_Problem to work on_
In the entries below, every line that contains "folio" must be located and copied.

_Provided entries_
-- ==== Sys2Proof/Machine/Dispatch.lean ====
section
/-!
DEFINITION. The dispatch of a command to its meaning.
-/
namespace Sys2Proof.Machine
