/-- The administration queue (R357, R367-R370, R384): it is enabled and disabled; a queue is created from a sound entry and context, or the
command fails; a destroyed queue ends its commands and is gone when it is empty; handle tables are bound, unbound and written. -/
def Obligations.Administration : Prop :=
  (∀ s ctx c r pr x, s.alive = true → s.admin 0x40 = some c → s.adminOpen 0x40 = true →
    let e := (s.cmd c).entry
    let q := bits (fieldOf e 2 2) 11 0
    let n := fieldOf e 4 1
    let vec := fieldOf e 6 2
    cfgQueue s.folio.active q = some r → cfgPart s.folio.active (r.part 2) = some pr → s.context (r.part 2) ctx = some x → bit (fieldOf e 1 1) 7 = false →
    let good : Prop := addrClass (fieldOf e 8 8) = 1 ∧ addrClass (fieldOf e 16 8) = 1 ∧ fieldOf e 32 8 = 0 ∧ (s.queue q).st = 0 ∧ q ≠ 0 ∧ 6 ≤ n ∧
      n ≤ r.f 6 1 ∧ aligned (fieldOf e 8 8) (64 * 2 ^ n) = true ∧ aligned (fieldOf e 16 8) (32 * 2 ^ n) = true ∧
      (vec = 0xFFFF ∨ (19 ≤ vec ∧ vec ≤ 2047)) ∧ hvOk (fieldOf e 24 8) = true
    (good → ∃ u, exec (.queueCreate (some ctx)) s = .next u ∧ (u.cmd c).st = .fencing ∧ (u.cmd c).cause = (s.cmd c).cause ∧
      (let y := u.queue q
       y.st = 1 ∧ y.log2 = n ∧ y.sq = fieldOf e 8 8 ∧ y.cq = fieldOf e 16 8 ∧ y.ctx = x ∧ y.vector = vec ∧ y.device = false ∧ y.part = some (r.part 2) ∧
       y.client = bits (r.f 4 2) 11 0 ∧ y.prio = r.f 3 1 ∧ y.sliceUs = r.f 8 4 ∧ y.j = 0 ∧ y.pend = 0 ∧ y.k = 0 ∧ y.released = 0) ∧
      ∀ o ∈ [0, 8, 0x18, 0x1C, 0x20, 0x28, 0x30, 0x38, 0x40, 0x48], u.reg (qdbBase q + o) = 0) ∧
    (¬ good → ∃ u, exec (.queueCreate (some ctx)) s = .next u ∧ (u.cmd c).st = .fencing ∧ (u.cmd c).cause = (s.cmd c).cause.or (some (8, 1)) ∧
      u.queue q = s.queue q)) ∧
  (∀ s c, s.alive = true → s.admin 0x41 = some c → s.adminOpen 0x41 = true → let q := bits (fieldOf (s.cmd c).entry 2 2) 11 0
    q ≠ 0 → (s.queue q).st ≠ 0 → (s.queue q).st ≠ 4 → ∃ u, exec .queueDestroy s = .next u ∧ (u.queue q).st = 4 ∧ (u.queue q).drainSeq = some c ∧
      (u.cmd c).st = .running ∧ ∀ d ∈ s.queueCmds q, Live s d → (s.cmd d).nonpreempt = false → (u.cmd d).cause = (s.cmd d).cause.or (some (1, 1))) ∧
  (∀ s q c, s.alive = true → q < 4096 → (s.queue q).st = 4 → s.queueCmds q = [] → (s.queue q).drainSeq = some c → Live s c →
    ∃ u, exec (.queueDrainComplete q) s = .next u ∧ u.queue q = {} ∧ (u.cmd c).st = .fencing ∧
      (u.cmd c).cause = (s.cmd c).cause.or (some (0, (s.queue q).discarded % 65536))) ∧
  (∀ s c pr g, s.alive = true → s.admin 0x42 = some c → s.adminOpen 0x42 = true →
    let p := fieldOf (s.cmd c).entry 2 1
    let sg := fieldOf (s.cmd c).entry 3 1
    cfgPart s.folio.active p = some pr → cfgSeg s.folio.active p sg = some g → g.f 1 1 = 1 → g.f 2 1 = 0 → 16 * pr.f 16 4 ≤ g.f 16 8 + 1 - g.f 8 8 →
    s.sched.queues.any (fun x => x.2.st != 0 && x.2.part == some p && x.2.ctx.slots.any (fun y => y.en && !y.lost && y.seg == sg)) = false →
    Tbl.get 0 s.sched.bound p ≠ sg + 1 →
    ∃ u, exec .htabBind s = .next u ∧ Tbl.get 0 u.sched.bound p = sg + 1 ∧ (u.cmd c).st = .fencing ∧ (u.cmd c).cause = (s.cmd c).cause ∧ u.mem = s.mem) ∧
  (∀ s c, s.alive = true → s.admin 0x43 = some c → s.adminOpen 0x43 = true → let p := fieldOf (s.cmd c).entry 2 1
    let busy := s.sched.queues.any (fun x => x.2.st != 0 && x.2.part == some p)
    ∃ u, exec .htabUnbind s = .next u ∧ (u.cmd c).st = .fencing ∧ Tbl.get 0 u.sched.bound p = (if busy then Tbl.get 0 s.sched.bound p else 0) ∧
      (u.cmd c).cause = if busy then (s.cmd c).cause.or (some (8, 1)) else (s.cmd c).cause) ∧
  (∀ s port value, s.alive = true → port < 2 → value < 2 ^ 64 → s.regsOpen = true →
    let p := s.field 0x20020 31 28
    let i := s.field 0x20020 23 0
    (∀ b r x, s.handleBase p = some b → cfgPart s.folio.active p = some r → i < r.f 16 4 → (b + 16 * i) % 64 ≤ 48 → s.phys (b + 16 * i) = some x →
      tierOf x ≠ 3 → s.unzeroed (x / 64 * 64) 64 = false → s.hostFirst x = false → s.biHeld x = false → s.pageRetired x = false →
      (s.sector x).poison = false → ∃ u, exec (.handleCommit port value) s = .next u ∧ u.sched = s.sched ∧ ∀ z, memByte u.mem z = if x ≤ z ∧ z < x + 16
        then BitVec.ofNat 8 (nth (natBytes 8 (s.reg 0x20028) ++ natBytes 8 value) (z - x) 0) else memByte s.mem z) ∧
    (s.handleBase p = none ∨ (∃ r, cfgPart s.folio.active p = some r ∧ r.f 16 4 ≤ i) →
      exec (.handleCommit port value) s = .next { (s.whole64 port 0x20030).barError port 0x20030 8 value with pending := s.pending })) ∧
  (∀ s port value, s.alive = true → port < 2 → value < 2 ^ 64 → s.regsOpen = true → let n := bits value 11 8
    (n < 6 ∨ 12 < n → exec (.admqCtrlWrite port value) s = .next { s.barError port 0x110 4 (trunc 32 value) with pending := s.pending }) ∧
    (6 ≤ n → n ≤ 12 → bit (s.reg 0x110) 0 = false → bit value 0 = true → ∃ u, exec (.admqCtrlWrite port value) s = .next u ∧
      u.reg 0x110 = n * 256 + 1 ∧ u.queue 0 = { st := 1, log2 := n, sq := s.reg 0x100, cq := s.reg 0x108, vector := 0 } ∧ u.mem = s.mem) ∧
    (6 ≤ n → n ≤ 12 → bit (s.reg 0x110) 0 = true → bit value 0 = false → ∃ u, exec (.admqCtrlWrite port value) s = .next u ∧
      u.reg 0x110 = n * 256 ∧ (u.queue 0).st = 0 ∧ u.mem = s.mem ∧ ∀ c ∈ s.queueCmds 0, (s.cmd c).st = .fetched → u.hasCmd c = false))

_Exercise output_
    cfgQueue s.folio.active q = some r → cfgPart s.folio.active (r.part 2) = some pr → s.context (r.part 2) ctx = some x → bit (fieldOf e 1 1) 7 = false →
    cfgPart s.folio.active p = some pr → cfgSeg s.folio.active p sg = some g → g.f 1 1 = 1 → g.f 2 1 = 0 → 16 * pr.f 16 4 ≤ g.f 16 8 + 1 - g.f 8 8 →
    (∀ b r x, s.handleBase p = some b → cfgPart s.folio.active p = some r → i < r.f 16 4 → (b + 16 * i) % 64 ≤ 48 → s.phys (b + 16 * i) = some x →
    (s.handleBase p = none ∨ (∃ r, cfgPart s.folio.active p = some r ∧ r.f 16 4 ≤ i) →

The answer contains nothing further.